-- ==== Sys2Proof/Certificates/Slice0/Obligations.lean ====
section
/-! DEFINITION. Statements about the model for the provers. -/

open Sys2Proof Sys2Proof.Machine

/-- A step runs the command at the front of the queue on the queue's rest, the model's choice in log 29 (spec/INDEX.md). -/
def Obligations.StepTakesFront : Prop :=
  (∀ (i : Instr) (rest : List Instr) (s : State), step { s with pending := i :: rest } = exec i { s with pending := rest }) ∧
  (∀ s : State, s.pending = [] → step s = .next s)

/-- Scalar arithmetic writes the stated result to rd (R48, R40). -/
def Obligations.ScalarArithmetic : Prop :=
  ∀ (s : State) (c : CoreId) (g : Guard) (rd a b : SReg), s.runs c g →
    let x := s.cores[c].regs.sget a
    let y := s.cores[c].regs.sget b
    let n := y.toNat % 64
    exec (.sAdd c g rd a b) s = .next (s.setsReg c rd (x + y)) ∧
    exec (.sSub c g rd a b) s = .next (s.setsReg c rd (x - y)) ∧
    exec (.sAnd c g rd a b) s = .next (s.setsReg c rd (x &&& y)) ∧
    exec (.sOr c g rd a b) s = .next (s.setsReg c rd (x ||| y)) ∧
    exec (.sXor c g rd a b) s = .next (s.setsReg c rd (x ^^^ y)) ∧
    exec (.sShl c g rd a b) s = .next (s.setsReg c rd (x <<< n)) ∧
    exec (.sShr c g rd a b) s = .next (s.setsReg c rd (x >>> n)) ∧
    exec (.sSra c g rd a b) s = .next (s.setsReg c rd (x.sshiftRight n)) ∧
    exec (.sMul c g rd a b) s = .next (s.setsReg c rd (x * y)) ∧
    exec (.sMin c g rd a b) s = .next (s.setsReg c rd (if y.slt x then y else x)) ∧
    exec (.sMax c g rd a b) s = .next (s.setsReg c rd (if x.slt y then y else x)) ∧
    (∀ imm : BitVec 12, exec (.sAddi c g rd a imm) s = .next (s.setsReg c rd (x + imm.signExtend 64))) ∧
    (∀ imm : BitVec 17, exec (.sLi c g rd imm) s = .next (s.setsReg c rd (imm.signExtend 64))) ∧
    (∀ imm : BitVec 16, exec (.sSli c g rd imm) s =
      .next (s.setsReg c rd ((s.cores[c].regs.sget rd <<< 16) ||| imm.setWidth 64)))

/-- Comparisons, predicate logic and FP32 operations of the scalar slot (R48, R47, R79). -/
def Obligations.ScalarPredicatesAndFloat : Prop :=
  ∀ (s : State) (c : CoreId) (g : Guard) (rd a b : SReg) (pd pa pb : PReg), s.runs c g →
    let r := s.cores[c].regs
    let x := r.sget a
    let y := r.sget b
    (∀ fn : BitVec 7, exec (.sCmp c g pd a b fn) s =
      .next (if fn.toNat ≤ 7 then s.setsPred c pd (cmpEval fn.toNat x y) else s.coreFault c 1 r.pc)) ∧
    (∀ (i : Fin 16) (imm : BitVec 12) (fn : BitVec 3), exec (.sCmpi c g pd i imm fn) s =
      .next (s.setsPred c pd (cmpEval fn.toNat (r.sget (sregOf i.val))
        (if fn.toNat < 6 then imm.signExtend 64 else (intToF32 imm.toInt).setWidth 64)))) ∧
    (∀ fn : BitVec 4, exec (.sPop c g pd pa pb fn) s =
      .next (if fn.toNat ≤ 3 then s.setsPred c pd (popEval fn.toNat (r.pget pa) (r.pget pb)) else s.coreFault c 1 r.pc)) ∧
    exec (.sFadd c g rd a b) s = .next (s.setsReg c rd ((fadd (x.setWidth 32) (y.setWidth 32)).setWidth 64)) ∧
    exec (.sFmul c g rd a b) s = .next (s.setsReg c rd ((fmul (x.setWidth 32) (y.setWidth 32)).setWidth 64)) ∧
    exec (.sFma c g rd a b) s =
      .next (s.setsReg c rd ((ffma ((r.sget rd).setWidth 32) (x.setWidth 32) (y.setWidth 32)).setWidth 64)) ∧
    (∀ fn : BitVec 7, exec (.sFcvt c g rd a fn) s =
      .next (if fn.toNat = 0 then s.setsReg c rd ((intToF32 x.toInt).setWidth 64)
        else if fn.toNat = 1 then s.setsReg c rd (f32ToInt (x.setWidth 32)) else s.coreFault c 1 r.pc))

/-- Scalar loads and stores, control registers and the combiner configuration (R48, R41, R78, R81, R72, R229, R120, R230). -/
def Obligations.ScalarLoadStoreAndControlRegisters : Prop :=
  ∀ (s : State) (c : CoreId) (g : Guard) (rd a : SReg), s.runs c g →
    let k := s.cores[c]
    let r := k.regs
    (∀ imm : BitVec 12, exec (.sLd c g rd a imm) s =
      .next (s.setsReg c rd (BitVec.ofNat 64 (storeLe k.store (r.sget a + 8 * imm.signExtend 64).toNat 8)))) ∧
    (∀ imm : BitVec 12,
      let at' := (r.sget a + 8 * imm.signExtend 64).toNat
      let bs := toLe 8 (r.sget rd).toNat
      exec (.sSt c g rd a imm) s = .next (s.issued c (k.writeStore s.free 0 false at' bs) .seq) ∧
      (k.races 0 (spanCut at' 8) = false → (k.cmb.entries = [] ∨ spansMeet (spanCut at' 8) k.cmb.area = false) →
        (k.seg.isOpen = false ∨ spansMeet (spanCut at' 8) k.seg.regions = false) →
        exec (.sSt c g rd a imm) s = .next (s.issued c { k with store := storePut k.store at' bs } .seq))) ∧
    (∀ n : BitVec 12, csrListed n.toNat = true →
      let x := k.csrRead (s.env c) n.toNat
      exec (.sCsrr c g rd n) s = .next (if k.stallS (some (.csrr rd n)) then s.stalled c
        else if n.toNat = 0x00a then s.issued c { k with ctl := { k.ctl with cycle := x }, regs := r.sset rd x } .seq
        else s.setsReg c rd x)) ∧
    (∀ n : BitVec 12, csrListed n.toNat = true →
      exec (.sCsrw c g n a) s = .next (if k.stallS (some (.csrw n a)) then s.stalled c
        else s.issued c (k.csrWrite n.toNat (r.sget a)) .seq)) ∧
    (exec (.cmbCfgWrite c g a) s = .next (if k.ops.any Op.isCombiner then s.stalled c
      else s.issued c (k.csrWrite 0x110 (r.sget a)) .seq)) ∧
    (∀ n : BitVec 12, csrListed n.toNat = false →
      exec (.sCsrr c g rd n) s = .next (s.coreFault c 1 r.pc) ∧ exec (.sCsrw c g n a) s = .next (s.coreFault c 1 r.pc))
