-- ==== Sys2Proof/Laws/Exec.lean ====
section
/-! SUPPORT. What `exec` calls for each command: one lemma per constructor, so that no proof unfolds the whole dispatch. -/

namespace Sys2Proof.Machine

variable (s : State)
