@[simp] theorem GProg.index_quiet (p : GProg) (c : CoreId) (d : GReq) (t : TDesc) (k b o ord : Nat) :
    (p.index c d t k b o ord).st.quiet = p.st.quiet := by
  unfold GProg.index
  dsimp only
  split
  · rfl
  split
  · rw [quiet_upd, State.rowRead_quiet]
  · split <;> rfl

@[simp] theorem State.sendSub_quiet (s : State) (t : TDesc) (m : GSub) : (State.sendSub s t m).quiet = s.quiet := by
  unfold State.sendSub
  simp only [quiet_upd, apply_ite State.quiet, ite_self, State.request_quiet]

@[simp] theorem State.setGather_quiet (s : State) (g : Gather) : (State.setGather s g).quiet = s.quiet := by
  unfold State.setGather
  rfl

@[simp] theorem State.gatherChunk_quiet (s : State) (g : Gather) (is : List (Nat × Nat)) (k : Nat) : (s.gatherChunk g is k).quiet = s.quiet := by
  unfold State.gatherChunk
  dsimp only
  refine (foldl_quiet (fun s m => State.sendSub_quiet ..) _ _).trans ?_
  rw [State.setGather_quiet]
  exact foldl_quiet_of (fun p : GProg => p.st) (fun p x => GProg.index_quiet ..) _ _

@[simp] theorem State.advanceGather_quiet (core op n : Nat) (s : State) : (State.advanceGather core op n s).quiet = s.quiet := by
  induction n generalizing s with
  | zero => rfl
  | succ n ih =>
    unfold State.advanceGather
    split
    · rfl
    · dsimp only
      split
      · rfl
      · rw [ih, State.gatherChunk_quiet]

@[simp] theorem State.startGather_quiet (s : State) (c : CoreId) (addr : Nat) (post : Option SemId) : (s.startGather c addr post).quiet = s.quiet := by
  unfold State.startGather
  dsimp only
  split
  · rw [quiet_upd, State.updCore_quiet]
  · rw [State.advanceGather_quiet, quiet_upd, State.updCore_quiet]

@[simp] theorem State.serveSub_quiet (s : State) (m : GSub) : (State.serveSub s m).2.quiet = s.quiet := by
  unfold State.serveSub
  simp only [↓quiet_upd, ↓quiet_upd_sec, ↓quiet_upd_fuses, apply_ite State.quiet, ite_self, foldl_quiet, foldl_quiet_snd, foldl_quiet_fst, implies_true, forall_const, List.foldl_cons, List.foldl_nil, State.rowRead_quiet, State.drawn_quiet]
  repeat' split
  all_goals ((try have p0 := congrArg (fun x => x.2.2.quiet) ‹State.rowRead _ _ _ _ = _›); (try simp only [State.rowRead_quiet] at p0); simp only [↓quiet_upd, ↓quiet_upd_sec, ↓quiet_upd_fuses, apply_ite State.quiet, ite_self, foldl_quiet, foldl_quiet_snd, foldl_quiet_fst, implies_true, forall_const, List.foldl_cons, List.foldl_nil, State.rowRead_quiet, State.drawn_quiet, *])

@[simp] theorem State.addPart_quiet (s : State) (m : GPart) : (s.addPart m).quiet = s.quiet := by
  unfold State.addPart
  split
  · rfl
  split
  · rfl
  · dsimp only
    rw [State.advanceGather_quiet, State.setGather_quiet, quiet_upd]

@[simp] theorem State.storeAll_quiet (s : State) (c : CoreId) (own : Nat) (ws : List (Nat × List Byte)) : (State.storeAll s c own ws).quiet = s.quiet := by
  unfold State.storeAll
  simp only [↓quiet_upd, ↓quiet_upd_sec, ↓quiet_upd_fuses, apply_ite State.quiet, ite_self, foldl_quiet, foldl_quiet_snd, foldl_quiet_fst, implies_true, forall_const, List.foldl_cons, List.foldl_nil, State.writeStoreOf_quiet]

@[simp] theorem State.finishGather_quiet (s : State) (c : CoreId) (o : Op) (g : Gather) : (State.finishGather s c o g).quiet = s.quiet := by
  unfold State.finishGather
  simp only [↓quiet_upd, ↓quiet_upd_sec, ↓quiet_upd_fuses, apply_ite State.quiet, ite_self, foldl_quiet, foldl_quiet_snd, foldl_quiet_fst, implies_true, forall_const, List.foldl_cons, List.foldl_nil, State.storeAll_quiet, State.drawn_quiet, State.event_quiet, State.endOp_quiet]

@[simp] theorem State.dropReplicas_quiet (s : State) (t : Nat) : (State.dropReplicas s t).quiet = s.quiet := by
  unfold State.dropReplicas
  rfl

@[simp] theorem State.dropAllReplicas_quiet (s : State) : (State.dropAllReplicas s).quiet = s.quiet := by
  unfold State.dropAllReplicas
  rfl

@[simp] theorem State.runDesc_quiet (s : State) (c : CoreId) (addr : Nat) (post : Option SemId) : (State.runDesc s c addr post).quiet = s.quiet := by
  unfold State.runDesc
  simp only [↓quiet_upd, ↓quiet_upd_sec, ↓quiet_upd_fuses, apply_ite State.quiet, ite_self, foldl_quiet, foldl_quiet_snd, foldl_quiet_fst, implies_true, forall_const, List.foldl_cons, List.foldl_nil, State.dropReplicas_quiet, State.writeStoreOf_quiet, State.updCore_quiet, State.completionPost_quiet]

@[simp] theorem State.sendExperts_quiet (s : State) (c : CoreId) (own : Nat) (d : RDesc) (m : Cells 8) (last : Bool) :
    (s.sendExperts c own d m last).quiet = s.quiet := by
  unfold State.sendExperts
  refine foldl_quiet (fun s w => ?_) _ _
  split
  · rfl
  · exact foldl_quiet (fun s b => foldl_quiet (fun s p => State.request_quiet ..) _ _) _ _

@[simp] theorem State.dispatchHeaders_quiet (s : State) (c : CoreId) (own : Nat) (raw : List Byte) : (State.dispatchHeaders s c own raw).quiet = s.quiet := by
  unfold State.dispatchHeaders
  simp only [↓quiet_upd, ↓quiet_upd_sec, ↓quiet_upd_fuses, apply_ite State.quiet, ite_self, foldl_quiet, foldl_quiet_snd, foldl_quiet_fst, implies_true, forall_const, List.foldl_cons, List.foldl_nil, State.sendExperts_quiet]

@[simp] theorem State.startDispatch_quiet (s : State) (c : CoreId) (addr : Nat) (post : Option SemId) : (State.startDispatch s c addr post).quiet = s.quiet := by
  unfold State.startDispatch
  simp only [↓quiet_upd, ↓quiet_upd_sec, ↓quiet_upd_fuses, apply_ite State.quiet, ite_self, foldl_quiet, foldl_quiet_snd, foldl_quiet_fst, implies_true, forall_const, List.foldl_cons, List.foldl_nil, State.route_quiet, State.updCore_quiet, State.sendExperts_quiet, State.dispatchHeaders_quiet]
================
**Task instructions:** In the listing above, find the line holding "exec (.sAnd c" and the line holding "(if fn.toNat <", then output those two lines and every line between them exactly.

**Answer to the exercise:**
    exec (.sAnd c g rd a b) s = .next (s.setsReg c rd (x &&& y)) ∧
    exec (.sOr c g rd a b) s = .next (s.setsReg c rd (x ||| y)) ∧
    exec (.sXor c g rd a b) s = .next (s.setsReg c rd (x ^^^ y)) ∧
    exec (.sShl c g rd a b) s = .next (s.setsReg c rd (x <<< n)) ∧
    exec (.sShr c g rd a b) s = .next (s.setsReg c rd (x >>> n)) ∧
    exec (.sSra c g rd a b) s = .next (s.setsReg c rd (x.sshiftRight n)) ∧
    exec (.sMul c g rd a b) s = .next (s.setsReg c rd (x * y)) ∧
    exec (.sMin c g rd a b) s = .next (s.setsReg c rd (if y.slt x then y else x)) ∧
    exec (.sMax c g rd a b) s = .next (s.setsReg c rd (if x.slt y then y else x)) ∧
    (∀ imm : BitVec 12, exec (.sAddi c g rd a imm) s = .next (s.setsReg c rd (x + imm.signExtend 64))) ∧
    (∀ imm : BitVec 17, exec (.sLi c g rd imm) s = .next (s.setsReg c rd (imm.signExtend 64))) ∧
    (∀ imm : BitVec 16, exec (.sSli c g rd imm) s =
      .next (s.setsReg c rd ((s.cores[c].regs.sget rd <<< 16) ||| imm.setWidth 64)))

/-- Comparisons, predicate logic and FP32 operations of the scalar slot (R48, R47, R79). -/
def Obligations.ScalarPredicatesAndFloat : Prop :=
  ∀ (s : State) (c : CoreId) (g : Guard) (rd a b : SReg) (pd pa pb : PReg), s.runs c g →
    let r := s.cores[c].regs
    let x := r.sget a
    let y := r.sget b
    (∀ fn : BitVec 7, exec (.sCmp c g pd a b fn) s =
      .next (if fn.toNat ≤ 7 then s.setsPred c pd (cmpEval fn.toNat x y) else s.coreFault c 1 r.pc)) ∧
    (∀ (i : Fin 16) (imm : BitVec 12) (fn : BitVec 3), exec (.sCmpi c g pd i imm fn) s =
      .next (s.setsPred c pd (cmpEval fn.toNat (r.sget (sregOf i.val))
        (if fn.toNat < 6 then imm.signExtend 64 else (intToF32 imm.toInt).setWidth 64)))) ∧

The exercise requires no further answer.